The workflow for getting setup with any orchestration system will be the same:

  1. Download the orchestration system.

  2. Provide credentials for the workspace you're pushing data to (username and password or API key) and point it at the URL of your HydroServer instance.

  3. Once credentials are provided, the system will register itself as an orchestration system in HydroServer, and you'll then be able to view your registered orchestration systems on the 'Job Orchestration' page of the Data Management App.

  4. There, you'll be able to create new data sources for your orchestration system by clicking the 'create new data source' button. This will walk you through a form in which you'll define the schedule, the source URI where you're extracting data fromm, and expected format of the returned data.

  5. On submission of the data source form, a table row will be created for your orchestration system with that data source. Clicking the row will take you to the details page for that data source. There, you'll define the mapping of your source data identifiers to their associated datastreams. The data source details page provides a 'Payloads' table which represents the mappings for one extracted data file (a CSV file or JSON file).

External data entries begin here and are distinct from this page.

-- ==== Sys2Proof/Safety.lean ====
section
/-! DEFINITION. What counts as a well-kept state and as a safe step of the block. -/

namespace Sys2Proof.Machine

/-- The two sparse maps of a state are in their canonical form: keys strictly rising, and nothing listed that an unlisted key gives. -/
def State.Wf (s : State) : Prop := s.RegsWf ∧ s.MemWf

/-- A step is safe where it ends in a next state whose maps are still canonical. -/
def SafeStep (s : State) : Prop := ∃ t, step s = .next t ∧ t.Wf

/-- A slot's write to a register is carried out (R31, R350): the device hears the slot, the unit's domain is on, and the slot is the
owner. -/
abbrev State.mayWrite (s : State) (slot a : Nat) : Prop :=
  s.reach slot = true ∧ (s.inbound slot).addrOn a = true ∧ (s.inbound slot).isOwner slot = true

/-- The commands that are the owner's write of a register that has a row of its own: the slot that writes and the register's BAR0
address. -/
def ownersWrite : Instr → Option (Nat × Nat)
  | .merSet slot _ => some (slot, Reg.MER_SET.PAIR.addr + 4)
  | .encoutMCommit slot _ => some (slot, Reg.ENCOUT_M.AT)
  | .barUpdateCommit slot _ => some (slot, Reg.TRK_BUPD_CTRL.AT)
  | .trkSelftest slot _ => some (slot, Reg.TRK_CTRL.AT)
  | .xwebUpdateCommit slot _ => some (slot, Reg.FAB_XUPD_CTRL.AT)
  | .trimTempUpdateCommit slot _ => some (slot, Reg.FAB_TUPD_CTRL.AT)
  | .fabMapCommit slot _ => some (slot, Reg.FAB_CTRL.AT)
  | .fabMoveCommit slot _ => some (slot, Reg.FAB_MOVE_CTRL.AT)
  | .seSelftest slot engine => some (slot, Reg.SE_CTRL.AT engine)
  | .smpLoad slot _ _ => some (slot, Reg.SMP_XFER_CTRL.AT)
  | .smpSave slot _ _ => some (slot, Reg.SMP_XFER_CTRL.AT)
  | .smpPeek slot _ => some (slot, Reg.SMP_PEEK_GN.AT)
  | .hpPortEnable slot port _ => some (slot, Reg.HP_CTRL.AT port)
  | .hpContinue slot port => some (slot, Reg.HP_CTRL.AT port)
  | .hpRetrain slot port => some (slot, Reg.HP_CTRL.AT port)
  | .hpFlush slot port => some (slot, Reg.HP_CTRL.AT port)
  | .hpTxTwi slot port _ => some (slot, Reg.HP_CTRL.AT port)
  | .hpHeadTxTwi slot port _ => some (slot, Reg.HP_CTRL.AT port)
  | .hpHeadMode slot port _ => some (slot, Reg.HP_HEAD_CMD.AT port)
  | .lTxeqWrite slot lane _ => some (slot, Reg.L_TXEQ.AT lane)
  | .eyeGo slot lane => some (slot, Reg.L_CTRL.AT lane)
  | .reeq slot lane => some (slot, Reg.L_CTRL.AT lane)
  | .bitslip slot lane => some (slot, Reg.L_BS.AT lane)
  | .loop slot lane _ => some (slot, Reg.L_CTRL.AT lane)
  | .prbsGenEn slot lane _ => some (slot, Reg.L_PRBS.AT lane)
  | .laneSelftest slot lane => some (slot, Reg.L_CTRL.AT lane)
  | .camPortEnable slot port _ => if port < 8 then some (slot, Reg.CAM_P_CTRL.AT port) else none
  | .retry slot port => if port < 8 then some (slot, Reg.CAM_P_CTRL.AT port) else none
  | .send slot port _ => if port < 8 then some (slot, Reg.CAM_P_CC_CTRL.AT port) else none
  | .stop slot _ => some (slot, Reg.CAL_CTRL.AT)
  | .go slot _ => some (slot, Reg.CAL_STITCH_CTRL.AT)
  | .pair (.own slot) => some (slot, Reg.DUE_CTRL.AT)
  | .unpair slot => some (slot, Reg.DUE_CTRL.AT)
  | .detach slot => some (slot, Reg.DUE_CTRL.AT)
  | .swap slot => some (slot, Reg.DUE_CTRL.AT)
  | .release slot => some (slot, Reg.DEV_OWN_CTRL.AT)
  | .ownHandover slot _ => some (slot, Reg.DEV_OWN_CTRL.AT)
  | .ringEnable slot ring _ => if ring < 256 then some (slot, Reg.RNG_R_CFG.AT ring) else none
  | .devAbort slot _ => some (slot, Reg.DEV_ABORT.AT)
  | .mbxGo slot => some (slot, Reg.MBX_CTRL.AT)
  | .devPeerGo slot _ => some (slot, Reg.DEV_PEER_CTRL.AT)
  | .zipRingWrite slot ring _ => if ring < 256 then some (slot, Reg.ZIP_RING.AT ring) else none
  | .mcRetrain mc (.write slot _) => if mc < 16 then some (slot, Reg.MC_CTRL.AT mc) else none
  | .arm slot => some (slot, Reg.FLD_CTRL.AT)
  | .outSet slot _ => some (slot, Reg.FLD_OUT_VAL.AT)
  | .statusReq slot => some (slot, Reg.FLD_CTRL.AT)
  | .latchClr slot _ => some (slot, Reg.FLD_OUT_CLR.AT)
  | .axEnable slot ax => if ax < 4 then some (slot, Reg.AX_CMD.AT ax) else none
  | .axDisable slot ax => if ax < 4 then some (slot, Reg.AX_CMD.AT ax) else none
  | .axStart slot ax _ _ => if ax < 4 then some (slot, Reg.AX_CMD.AT ax) else none
  | .axGoto slot ax => if ax < 4 then some (slot, Reg.AX_CMD.AT ax) else none
  | .axMoveStop slot ax => if ax < 4 then some (slot, Reg.AX_CMD.AT ax) else none
  | .axResume slot ax => if ax < 4 then some (slot, Reg.AX_CMD.AT ax) else none
  | .axSetPos slot ax => if ax < 4 then some (slot, Reg.AX_CMD.AT ax) else none
  | .axTarget slot ax _ => if ax < 4 then some (slot, Reg.AX_TARGET.AT ax) else none
  | .modeRequest slot _ => some (slot, Reg.DEV_MODE.AT)
  | .devReset slot _ => some (slot, Reg.DEV_RESET.AT)
  | .pwrBootGo slot => some (slot, Reg.PWR_BOOT_CTRL.AT)
  | .pwrDomReq slot _ => some (slot, Reg.PWR_DOM_CTRL.AT)
  | .pwrLevelReq slot _ => some (slot, Reg.PWR_LEVEL.AT)
  | .snap slot => some (slot, Reg.PMC_CTRL.AT)
  | .clear slot => some (slot, Reg.PMC_CTRL.AT)
  | .clearLog slot => some (slot, Reg.ERR_CTRL.AT)
  | _ => none

/-- Every waiting command names instances that the block has. -/
def State.queueWf (s : State) : Bool := s.pending.all Instr.wf

/-- The parts of the block beside its registers: the internal address space, Meridian time, power, clocks and modes, the sequencers, jobs, engines, the Starmap and the rows, the head ports, the field die and the axes, Duet, calibration, the serial lanes and the peer links, the cameras and inspection, the compression channels, the memory controllers, the test access port, the error log. -/
inductive Part
  | memory
  | time
  | power
  | sequencers
  | printing
  | ports
  | field
  | duet
  | calibration
  | links
  | cameras
  | compression
  | dram
  | testPort
  | errors
  deriving DecidableEq, Repr

/-- A part is the same in two states. -/
def Part.same (p : Part) (s t : State) : Prop :=
  match p with
  | .memory => t.mem = s.mem
  | .time => t.now = s.now
  | .power => t.pwr = s.pwr
  | .sequencers => t.tb = s.tb
  | .printing => t.job = s.job ∧ t.eng = s.eng ∧ t.smp = s.smp ∧ t.rows = s.rows
  | .ports => t.ports = s.ports
  | .field => t.fld = s.fld ∧ t.mot = s.mot
  | .duet => t.due = s.due
  | .calibration => t.cal = s.cal
  | .links => t.lanes = s.lanes ∧ t.peers = s.peers
  | .cameras => t.cams = s.cams ∧ t.ins = s.ins
  | .compression => t.zip = s.zip
  | .dram => t.dram = s.dram
  | .testPort => t.tap = s.tap
  | .errors => t.err = s.err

For example, consider the following CSV file:

CSV
timestamp,waterlevel_ft,discharge_cfs
2023-10-26T01:00:00-07:00,20.5,35.0
2023-10-26T01:15:00-07:00,21.2,33.1
2023-10-26T01:30:00-07:00,21.8,37.2
. . .

Hydroserver needs to know that the data from column 'waterlevel_ft' will be loaded to the datastream with ID 1 and the data from column 'discharge_cfs' will be loaded into the datastream with ID 2. From the payloads form you'll click 'add new payload', then 'add new mapping'. There you'll set you 'source identifier' to 'waterlevel_ft' and 'target identifier to the datastream with ID 1.

  1. Once your data source is defined and payloads are mapped, the orchestration system will manage the rest.